/-- An element-wise operation on x = V[a], y = V[b], z = V[d] (R190). -/
def elementwise (t : Tag) (d a b : RField) (m : BitVec 1) (lat : Nat) (useZ : Bool)
    (fi : Int → Int → Int → Int) (ff : Bool → Ext → Ext → Ext → Ext) (s : State) : Out :=
  tileOp t (fun c => do
    let ty ← c.vtype
    let x ← c.base.vsrc a
    let y ← c.base.vsrc b
    let z ← if useZ then c.base.vsrc d else pure 0
    let fmt := c.base.regs.fmt
    let w := ty.width
    let r := mapActive c.base.mt w fun j =>
      match ty with
      | .int w sg => intResult w sg m
          (fi (intVal w sg (vElem w x j)) (intVal w sg (vElem w y j)) (intVal w sg (vElem w z j)))
      | .float f =>
        let v := fun q => decodeFlush (Fmt.ftzi fmt) f (vElem w q j)
        let mode := Fmt.rmArith fmt
        roundFloat f mode 0 (Fmt.ftzo fmt) (ff (mode == .rdn) (v x) (v y) (v z))
    return (c.live.landV c.slot lat d.toNat r.1 r.2, some lat)) s

def execVadd (t : Tag) (d a b : RField) (m : BitVec 1) (s : State) : Out :=
  elementwise t d a b m 2 false (fun x y _ => x + y) (fun rd x y _ => Ext.add rd x y) s
def execVsub (t : Tag) (d a b : RField) (m : BitVec 1) (s : State) : Out :=
  elementwise t d a b m 2 false (fun x y _ => x - y) (fun rd x y _ => Ext.sub rd x y) s
def execVmul (t : Tag) (d a b : RField) (m : BitVec 1) (s : State) : Out :=
  elementwise t d a b m 4 false (fun x y _ => x * y) (fun _ x y _ => Ext.mul x y) s
def execVfma (t : Tag) (d a b : RField) (m : BitVec 1) (s : State) : Out :=
  elementwise t d a b m 4 true (fun x y z => x * y + z) (fun rd x y z => Ext.add rd (Ext.mul x y) z) s
def execVfms (t : Tag) (d a b : RField) (m : BitVec 1) (s : State) : Out :=
  elementwise t d a b m 4 true (fun x y z => z - x * y) (fun rd x y z => Ext.sub rd z (Ext.mul x y)) s
def execVmin (t : Tag) (d a b : RField) (s : State) : Out :=
  elementwise t d a b 0 2 false (fun x y _ => min x y) (fun _ x y _ => Ext.minimum x y) s
def execVmax (t : Tag) (d a b : RField) (s : State) : Out :=
  elementwise t d a b 0 2 false (fun x y _ => max x y) (fun _ x y _ => Ext.maximum x y) s
def execVabs (t : Tag) (d a : RField) (m : BitVec 1) (s : State) : Out :=
  elementwise t d a a m 2 false (fun x _ _ => x.natAbs) (fun _ x _ _ => x.abs) s
def execVneg (t : Tag) (d a : RField) (m : BitVec 1) (s : State) : Out :=
  elementwise t d a a m 2 false (fun x _ _ => -x) (fun _ x _ _ => x.neg) s

/-- A bitwise operation on the active lanes, VT ignored (R191). -/
def bitwise (t : Tag) (d a b : RField) (f : VReg → VReg → VReg) (s : State) : Out :=
  tileOp t (fun c => do
    let x ← c.base.vsrc a
    let y ← c.base.vsrc b
    return (c.live.landV c.slot 2 d.toNat (f x y) (laneMask c.base.mt), some 2)) s

def execVand (t : Tag) (d a b : RField) (s : State) : Out := bitwise t d a b (· &&& ·) s
def execVor (t : Tag) (d a b : RField) (s : State) : Out := bitwise t d a b (· ||| ·) s
def execVxor (t : Tag) (d a b : RField) (s : State) : Out := bitwise t d a b (· ^^^ ·) s
def execVnot (t : Tag) (d a : RField) (s : State) : Out := bitwise t d a a (fun x _ => ~~~x) s
def execVmov (t : Tag) (d a : RField) (s : State) : Out := bitwise t d a a (fun x _ => x) s

/-- VSEL writes every lane (R191). -/
def execVsel (t : Tag) (d a b : RField) (s : State) : Out :=
  tileOp t (fun c => do
    let x ← c.base.vsrc a
    let y ← c.base.vsrc b
    let lm := laneMask c.base.mt
    return (c.live.landV c.slot 2 d.toNat ((x &&& lm) ||| (y &&& ~~~lm)) (BitVec.allOnes 2048), some 2)) s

=======

[Assigned task] Every line above from the line with "def execVand (t" to the line with "def execVnot (t" is wanted, ends included; write them out exactly and add no other line.

[Result for this task]
def execVand (t : Tag) (d a b : RField) (s : State) : Out := bitwise t d a b (· &&& ·) s
def execVor (t : Tag) (d a b : RField) (s : State) : Out := bitwise t d a b (· ||| ·) s
def execVxor (t : Tag) (d a b : RField) (s : State) : Out := bitwise t d a b (· ^^^ ·) s
def execVnot (t : Tag) (d a : RField) (s : State) : Out := bitwise t d a a (fun x _ => ~~~x) s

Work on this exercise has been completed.